:: MATERIAL TO PROCESS

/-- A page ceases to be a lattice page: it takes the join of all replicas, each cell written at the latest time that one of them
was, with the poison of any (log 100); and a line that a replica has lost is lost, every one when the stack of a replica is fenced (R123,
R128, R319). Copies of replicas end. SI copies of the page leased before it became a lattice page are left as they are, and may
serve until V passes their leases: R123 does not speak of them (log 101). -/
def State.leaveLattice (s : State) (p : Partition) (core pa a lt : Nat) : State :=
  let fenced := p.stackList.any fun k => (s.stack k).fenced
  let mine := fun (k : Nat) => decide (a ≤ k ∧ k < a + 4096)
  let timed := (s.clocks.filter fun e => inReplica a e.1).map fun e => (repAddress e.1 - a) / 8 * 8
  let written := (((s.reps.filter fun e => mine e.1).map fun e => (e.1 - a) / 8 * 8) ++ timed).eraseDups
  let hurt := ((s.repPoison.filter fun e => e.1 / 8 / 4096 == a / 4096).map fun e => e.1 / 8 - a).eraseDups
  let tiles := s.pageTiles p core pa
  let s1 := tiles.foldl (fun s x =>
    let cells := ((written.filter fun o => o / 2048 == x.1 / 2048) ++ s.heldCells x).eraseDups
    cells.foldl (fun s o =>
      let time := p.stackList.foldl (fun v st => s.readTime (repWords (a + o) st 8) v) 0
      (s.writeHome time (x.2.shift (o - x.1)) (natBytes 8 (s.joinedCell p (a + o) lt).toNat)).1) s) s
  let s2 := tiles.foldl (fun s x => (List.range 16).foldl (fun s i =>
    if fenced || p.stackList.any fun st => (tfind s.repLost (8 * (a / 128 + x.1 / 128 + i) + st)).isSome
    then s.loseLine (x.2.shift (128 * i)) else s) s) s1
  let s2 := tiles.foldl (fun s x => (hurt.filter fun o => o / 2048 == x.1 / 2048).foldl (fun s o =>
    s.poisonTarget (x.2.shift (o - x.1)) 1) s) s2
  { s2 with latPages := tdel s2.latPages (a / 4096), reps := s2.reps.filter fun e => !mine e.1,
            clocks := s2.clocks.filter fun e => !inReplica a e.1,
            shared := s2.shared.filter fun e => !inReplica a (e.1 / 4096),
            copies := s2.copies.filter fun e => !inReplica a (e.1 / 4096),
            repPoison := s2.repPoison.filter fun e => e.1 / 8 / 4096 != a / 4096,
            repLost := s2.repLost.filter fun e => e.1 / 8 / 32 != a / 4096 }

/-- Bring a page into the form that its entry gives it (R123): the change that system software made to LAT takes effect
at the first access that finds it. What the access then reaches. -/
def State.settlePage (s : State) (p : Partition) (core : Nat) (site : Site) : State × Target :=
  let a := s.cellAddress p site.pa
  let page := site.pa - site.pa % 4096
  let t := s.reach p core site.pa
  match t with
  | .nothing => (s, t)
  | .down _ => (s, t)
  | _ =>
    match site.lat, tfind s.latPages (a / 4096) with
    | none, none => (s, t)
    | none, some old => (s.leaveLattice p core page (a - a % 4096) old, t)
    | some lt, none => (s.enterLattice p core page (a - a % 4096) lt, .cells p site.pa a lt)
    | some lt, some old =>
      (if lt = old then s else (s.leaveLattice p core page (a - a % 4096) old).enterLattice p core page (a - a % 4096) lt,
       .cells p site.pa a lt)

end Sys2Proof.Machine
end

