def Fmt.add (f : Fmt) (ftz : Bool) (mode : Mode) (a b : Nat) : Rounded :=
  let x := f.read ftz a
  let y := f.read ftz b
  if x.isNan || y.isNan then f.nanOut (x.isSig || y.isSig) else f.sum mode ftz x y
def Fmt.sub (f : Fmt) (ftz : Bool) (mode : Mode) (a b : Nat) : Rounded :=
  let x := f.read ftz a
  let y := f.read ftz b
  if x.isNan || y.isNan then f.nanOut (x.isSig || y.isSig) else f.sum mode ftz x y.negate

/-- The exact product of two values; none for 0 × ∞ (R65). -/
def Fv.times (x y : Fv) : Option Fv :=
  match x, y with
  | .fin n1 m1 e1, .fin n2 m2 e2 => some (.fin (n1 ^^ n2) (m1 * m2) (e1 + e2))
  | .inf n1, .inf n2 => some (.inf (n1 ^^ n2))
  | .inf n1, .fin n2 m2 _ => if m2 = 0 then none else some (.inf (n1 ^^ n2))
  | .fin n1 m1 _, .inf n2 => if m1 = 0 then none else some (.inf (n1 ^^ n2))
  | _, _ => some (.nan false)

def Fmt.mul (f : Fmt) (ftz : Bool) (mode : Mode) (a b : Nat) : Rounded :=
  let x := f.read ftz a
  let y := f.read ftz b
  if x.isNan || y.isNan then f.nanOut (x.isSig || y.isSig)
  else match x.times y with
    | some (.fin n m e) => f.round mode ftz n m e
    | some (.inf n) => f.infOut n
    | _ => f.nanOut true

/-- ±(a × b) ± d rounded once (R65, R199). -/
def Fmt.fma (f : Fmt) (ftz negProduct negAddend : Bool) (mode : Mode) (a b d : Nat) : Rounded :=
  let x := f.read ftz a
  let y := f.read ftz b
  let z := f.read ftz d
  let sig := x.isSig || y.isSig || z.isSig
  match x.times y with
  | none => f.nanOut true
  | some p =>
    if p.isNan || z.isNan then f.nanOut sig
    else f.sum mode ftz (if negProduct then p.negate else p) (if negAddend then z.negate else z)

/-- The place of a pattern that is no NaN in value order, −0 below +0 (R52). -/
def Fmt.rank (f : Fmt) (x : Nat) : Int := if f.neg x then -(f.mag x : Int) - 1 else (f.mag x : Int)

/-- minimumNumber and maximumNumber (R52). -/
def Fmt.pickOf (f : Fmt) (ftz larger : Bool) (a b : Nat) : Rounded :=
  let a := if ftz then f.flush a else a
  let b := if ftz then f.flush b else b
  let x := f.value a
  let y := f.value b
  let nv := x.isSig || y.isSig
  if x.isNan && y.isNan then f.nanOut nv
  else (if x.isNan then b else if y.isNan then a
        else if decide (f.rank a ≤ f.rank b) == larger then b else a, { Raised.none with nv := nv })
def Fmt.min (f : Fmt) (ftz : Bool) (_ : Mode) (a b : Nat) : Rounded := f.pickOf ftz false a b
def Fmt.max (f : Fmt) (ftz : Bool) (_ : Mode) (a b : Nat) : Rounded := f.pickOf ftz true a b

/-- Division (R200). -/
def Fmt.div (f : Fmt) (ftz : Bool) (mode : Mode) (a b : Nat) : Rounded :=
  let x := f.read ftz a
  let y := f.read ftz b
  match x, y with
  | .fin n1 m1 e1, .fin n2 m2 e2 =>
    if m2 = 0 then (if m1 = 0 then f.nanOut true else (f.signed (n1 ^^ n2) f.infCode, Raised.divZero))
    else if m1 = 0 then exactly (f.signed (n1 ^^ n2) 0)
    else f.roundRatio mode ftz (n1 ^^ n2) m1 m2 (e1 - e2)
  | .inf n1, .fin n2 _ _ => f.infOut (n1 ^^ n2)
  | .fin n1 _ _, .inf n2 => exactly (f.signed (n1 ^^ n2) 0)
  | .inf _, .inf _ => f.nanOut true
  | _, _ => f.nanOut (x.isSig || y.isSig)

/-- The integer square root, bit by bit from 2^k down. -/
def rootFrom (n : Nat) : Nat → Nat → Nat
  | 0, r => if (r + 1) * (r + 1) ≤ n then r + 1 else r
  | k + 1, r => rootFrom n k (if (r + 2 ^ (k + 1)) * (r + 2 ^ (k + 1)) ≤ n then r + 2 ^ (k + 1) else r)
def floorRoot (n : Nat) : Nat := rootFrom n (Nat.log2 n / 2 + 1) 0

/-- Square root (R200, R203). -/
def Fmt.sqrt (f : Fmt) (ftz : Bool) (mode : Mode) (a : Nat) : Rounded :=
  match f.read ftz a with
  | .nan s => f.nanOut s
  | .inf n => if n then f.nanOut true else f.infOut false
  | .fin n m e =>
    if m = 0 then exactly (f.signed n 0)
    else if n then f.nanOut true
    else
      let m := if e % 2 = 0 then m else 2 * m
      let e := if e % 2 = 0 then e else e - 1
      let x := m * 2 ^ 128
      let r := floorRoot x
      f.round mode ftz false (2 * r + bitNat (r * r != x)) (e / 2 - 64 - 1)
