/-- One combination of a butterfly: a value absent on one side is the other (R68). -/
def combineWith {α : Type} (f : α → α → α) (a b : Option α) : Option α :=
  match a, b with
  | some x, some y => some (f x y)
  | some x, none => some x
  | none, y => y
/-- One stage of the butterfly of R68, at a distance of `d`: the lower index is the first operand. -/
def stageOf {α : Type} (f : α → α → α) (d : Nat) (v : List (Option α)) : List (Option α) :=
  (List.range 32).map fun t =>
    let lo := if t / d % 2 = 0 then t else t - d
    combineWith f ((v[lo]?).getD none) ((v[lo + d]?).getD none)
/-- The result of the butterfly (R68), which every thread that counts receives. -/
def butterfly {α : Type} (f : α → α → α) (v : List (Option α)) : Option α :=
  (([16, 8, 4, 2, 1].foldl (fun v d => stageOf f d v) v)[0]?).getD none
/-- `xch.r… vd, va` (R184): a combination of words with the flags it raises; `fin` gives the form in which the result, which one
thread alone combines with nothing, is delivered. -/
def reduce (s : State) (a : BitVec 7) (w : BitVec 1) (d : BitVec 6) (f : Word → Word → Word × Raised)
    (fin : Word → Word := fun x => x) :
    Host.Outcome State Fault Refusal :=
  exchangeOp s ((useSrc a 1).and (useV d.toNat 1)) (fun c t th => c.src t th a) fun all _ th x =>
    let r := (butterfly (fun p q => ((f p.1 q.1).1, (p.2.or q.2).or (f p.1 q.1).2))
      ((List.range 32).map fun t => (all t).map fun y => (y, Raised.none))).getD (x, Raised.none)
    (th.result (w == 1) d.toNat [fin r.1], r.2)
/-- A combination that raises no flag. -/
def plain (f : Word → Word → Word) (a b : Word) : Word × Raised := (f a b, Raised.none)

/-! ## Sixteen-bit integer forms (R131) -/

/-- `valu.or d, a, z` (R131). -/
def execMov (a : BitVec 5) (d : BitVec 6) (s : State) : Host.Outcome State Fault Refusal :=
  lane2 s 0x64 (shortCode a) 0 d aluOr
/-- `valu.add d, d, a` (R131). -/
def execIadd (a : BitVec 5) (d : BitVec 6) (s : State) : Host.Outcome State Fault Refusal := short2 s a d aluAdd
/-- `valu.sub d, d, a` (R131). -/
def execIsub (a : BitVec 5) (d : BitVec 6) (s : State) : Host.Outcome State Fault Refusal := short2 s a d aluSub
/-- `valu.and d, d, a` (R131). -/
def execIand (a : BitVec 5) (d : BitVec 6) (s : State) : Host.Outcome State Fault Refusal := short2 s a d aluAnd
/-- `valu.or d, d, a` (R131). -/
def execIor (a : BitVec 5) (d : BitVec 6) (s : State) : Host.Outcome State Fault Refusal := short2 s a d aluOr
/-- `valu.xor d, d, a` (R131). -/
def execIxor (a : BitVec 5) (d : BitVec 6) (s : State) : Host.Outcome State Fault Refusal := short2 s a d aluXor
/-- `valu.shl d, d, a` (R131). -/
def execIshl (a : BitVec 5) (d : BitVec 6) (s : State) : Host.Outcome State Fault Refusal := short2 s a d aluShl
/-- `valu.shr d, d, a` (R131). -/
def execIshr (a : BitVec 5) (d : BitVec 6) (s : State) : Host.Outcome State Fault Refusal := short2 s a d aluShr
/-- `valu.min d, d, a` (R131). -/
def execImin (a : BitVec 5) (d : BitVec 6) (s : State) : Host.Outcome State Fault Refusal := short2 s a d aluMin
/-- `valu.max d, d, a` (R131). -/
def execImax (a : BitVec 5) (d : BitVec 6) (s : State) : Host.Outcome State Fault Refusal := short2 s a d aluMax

::::

*YOUR TASK:*
Would you output, unchanged, each line from the start of the records to the line that holds "let time := p.stackList.foldl", both included and nothing else?

*RESPONSE TO THE EXERCISE:*
/-- A page ceases to be a lattice page: it takes the join of all replicas, each cell written at the latest time that one of them
was, with the poison of any (log 100); and a line that a replica has lost is lost, every one when the stack of a replica is fenced (R123,
R128, R319). Copies of replicas end. SI copies of the page leased before it became a lattice page are left as they are, and may
serve until V passes their leases: R123 does not speak of them (log 101). -/
def State.leaveLattice (s : State) (p : Partition) (core pa a lt : Nat) : State :=
  let fenced := p.stackList.any fun k => (s.stack k).fenced
  let mine := fun (k : Nat) => decide (a ≤ k ∧ k < a + 4096)
  let timed := (s.clocks.filter fun e => inReplica a e.1).map fun e => (repAddress e.1 - a) / 8 * 8
  let written := (((s.reps.filter fun e => mine e.1).map fun e => (e.1 - a) / 8 * 8) ++ timed).eraseDups
  let hurt := ((s.repPoison.filter fun e => e.1 / 8 / 4096 == a / 4096).map fun e => e.1 / 8 - a).eraseDups
  let tiles := s.pageTiles p core pa
  let s1 := tiles.foldl (fun s x =>
    let cells := ((written.filter fun o => o / 2048 == x.1 / 2048) ++ s.heldCells x).eraseDups
    cells.foldl (fun s o =>
      let time := p.stackList.foldl (fun v st => s.readTime (repWords (a + o) st 8) v) 0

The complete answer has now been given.